Rahal agrees with Mario Andretti and many others in the sport who believe the balance between downforce and horsepower must return to where it was some years ago with more power and less downforce so the drivers have to lift substantially for the corners.

"Along with the engines, the aero side of it has to be back where it should be, not where it is currently," Bobby declares. "In the eighties and nineties there was never enough downforce for the power. You might have been able to suck it up for one or two laps for qualifying, and that's fine, but for the race you need to have it to where there is less downforce than power. The power-to-downforce ratio needs to be the inverse of what it is today where you have too much downforce and not enough power.

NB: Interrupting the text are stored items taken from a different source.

/-- R151: after the pop of P, RTI is RTS. -/
theorem exec_rti_of_pop {v : Byte} (h : pop s = .ok v u) : exec .rti s = exec .rts { u with P := restoreByte v } := by
  have hrun : trapReturn s = returnSubroutine { u with P := restoreByte v } := by
    rw [trapReturn, bind_ok h, update_bind_run, restoredP_eq]
    rfl
  rw [exec_eq_finish, exec_eq_finish, opOf, opOf, finish, finish, hrun]

theorem exec_rti_of_pop_error {f : Fault} (h : pop s = .error f u) :
    exec .rti s = .next { u with faultRecord := some f } := by
  rw [exec_eq_finish, opOf, finish_error]
  rw [trapReturn, bind_error h]

end

/-- Settles O40: RTI stops at the pop of P or goes on as RTS with P restored, whose cases are O31's. -/
theorem rtiRestoresStatusAndPc : Obligations.RtiRestoresStatusAndPc := by
  refine ⟨rfl, fun s t u w ht hu hw => ?_⟩
  subst ht hu hw
  obtain ⟨-, hrts⟩ := rtsPopsThePc
  obtain ⟨returns, stopsFirst, stopsSecond⟩ := hrts { afterPop s with P := restoreByte (popByte s) } _ _ rfl rfl
  refine ⟨fun h1 h2 h3 => ?_, fun h1 => exec_rti_of_pop_error (pop_error h1), fun h1 h2 => ?_, fun h1 h2 h3 => ?_⟩
  · exact (exec_rti_of_pop (pop_ok h1)).trans (returns h2 h3)
  · exact (exec_rti_of_pop (pop_ok h1)).trans (stopsFirst h2)
  · exact (exec_rti_of_pop (pop_ok h1)).trans (stopsSecond h2 h3)

/-! ### BRK and then RTI -/

/-- R50, R136: where S has gone down by two and the two cells hold a word, RTS goes to that word and restores S. -/
theorem rts_to_the_word {s r : State} {w : Addr} (hf : r.FullMemory) (hd : r.NoDevices)
    (hS : r.S = BitVec.ofNat 8 (s.S.toNat + 256 - 2)) (hhi : byteAt r (stackDown s 0) = hiByte w)
    (hlo : byteAt r (stackDown s 1) = loByte w) :
    exec .rts r = .next { afterPop (afterPop r) with PC := w } ∧ (afterPop (afterPop r)).S = s.S := by
  obtain ⟨hfirst, hsecond, hback⟩ := two_pops_read_the_stack hd hS
  refine ⟨?_, hback⟩
  rw [exec_rts_of_pops (popWord_full hf), hfirst, hsecond, hhi, hlo, word_hiByte_loByte]

/-- R49, R50, R151: where S and the three pushed cells are as the pushes of a word and of `p` left them, RTI goes to that
word and restores S, and P from `p`. -/
theorem rti_after_pushes {s t' u : State} {w : Addr} {p : Byte} (hf : s.FullMemory) (hd : s.NoDevices)
    (hu : u = afterPush (afterPush s (hiByte w)) (loByte w)) (hcfg : t'.cfg = s.cfg) (hS : t'.S = (afterPush u p).S)
    (hbytes : ∀ a ∈ [stackDown s 0, stackDown s 1, stackDown s 2], byteAt t' a = byteAt (afterPush u p) a) :
    ∃ v, exec .rti t' = .next v ∧ v.PC = w ∧ v.S = s.S ∧ v.P = restoreByte p := by
  obtain ⟨huS, hhi, hlo⟩ := two_pushes_fill_the_stack s hd _ _ hu
  have hucfg : u.cfg = s.cfg := by rw [hu]; rfl
  have hud : u.NoDevices := by rw [State.NoDevices, hucfg, hd]
  have hcell : stackDown u 0 = stackDown s 2 := by
    rw [hu, stackDown_afterPush _ _ _ (by decide), stackDown_afterPush _ _ _ (by decide)]
  have hkept : ∀ {a}, a ≠ stackDown s 2 → a ∈ [stackDown s 0, stackDown s 1, stackDown s 2] →
      byteAt t' a = byteAt u a :=
    fun hne ha => by rw [hbytes _ ha, byteAt_afterPush u hud, cell_eq_stackDown, hcell, if_neg hne]
  have hhi' := (hkept (stackDown_ne s (by decide) (by decide) (by decide)) (.head _)).trans hhi
  have hlo' := (hkept (stackDown_ne s (by decide) (by decide) (by decide)) (.tail _ (.head _))).trans hlo
  obtain ⟨hpop, hback⟩ := pop_after_push hud (hcfg.trans hucfg.symm) hS (hcell ▸ hbytes _ (by simp))
  have hft : t'.FullMemory := fullMemory_of_cfg hf hcfg
  have hdt : t'.NoDevices := by rw [State.NoDevices, hcfg, hd]
  obtain ⟨hrts, hSback⟩ := rts_to_the_word (r := { afterPop t' with P := restoreByte p }) hft hdt
    (hback.trans huS) hhi' hlo'
  have hrti := exec_rti_of_pop (pop_ok (inRange hft (cell (poppedS t'))))
  rw [hpop] at hrti
  exact ⟨_, hrti.trans hrts, rfl, hSback, rfl⟩

/-- Settles O55: BRK leaves what its three pushes leave in S and the stack, and RTI gives K+2 and S back
(`rti_after_pushes`); of the pushed P it clears the two bits that the push set (`restoreByte_pushByte`). -/
theorem brkThenRtiReturnsAndClearsDecimal : Obligations.BrkThenRtiReturnsAndClearsDecimal := by
  intro s t t' hf hd hexec hcfg hS hbytes
  obtain ⟨u, hu⟩ : ∃ u, u = afterPush (afterPush s (hiByte (s.PC + 1))) (loByte (s.PC + 1)) := ⟨_, rfl⟩
  obtain ⟨v, hv⟩ : ∃ v, v = afterPush u (pushedP s.P) := ⟨_, rfl⟩
  obtain rfl := Host.Outcome.next.inj (hexec.symm.trans (finish_ok (trapEntry_full hf (hu ▸ hv))))
  have hvcfg : v.cfg = s.cfg := by rw [hv, hu]; rfl
  rw [← restoreByte_pushByte, ← pushedP_eq, ← addr_add_one]
  exact rti_after_pushes hf hd hu (hcfg.trans hvcfg) (hv ▸ hS) (hv ▸ hbytes)

/-! ### NOP -/

/-- Settles O41: NOP runs `noOperation`, which leaves the state. -/
theorem nopChangesNothing : Obligations.NopChangesNothing :=
  registerOnly_of (o := noOperation) ⟨rfl, rfl⟩ (exec_eq_finish .nop) fun _ => rfl

end Sys2Proof.Machine
end

section
/-! PROOFS. Exceptions (spec/60_exceptions.md R162, R163, R169): every instruction's operation completes in the full memory,
and in a smaller one stops at its first Bus operation out of range (`Narrows` of Laws/Narrow.lean), family by family; no
operation touches the fault record. -/

namespace Sys2Proof.Machine

open Sys2Proof.Spec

"The number one benefit of more power and less downforce is that it gives you separation so you don't have people running around stacked on top of one another. And number two is that the good drivers will be able to show themselves."

The other key component in rebuilding IndyCar racing is creating the right schedule of races for 2009 and '10. Rahal believes there will be a healthy influx of road courses and street circuits on next year's IRL schedule.

"I think it's happening," he said confidently. "I think you'll see it go in the right direction."

Back in 1992, on the way to his third Indy car championship, Rahal won the inaugural of four CART and three IRL races in New Hampshire, and he's a supporter of the IRL returning to New England.

"I think that would be great," Rahal says. "It's a great track, the kind of oval we should race on, and we need a race in the northeast. I think it would be a great move."

On these issues, I find it hard to disagree with Bobby, all the way down the line. I hope his ideas are given serious consideration by the IRL.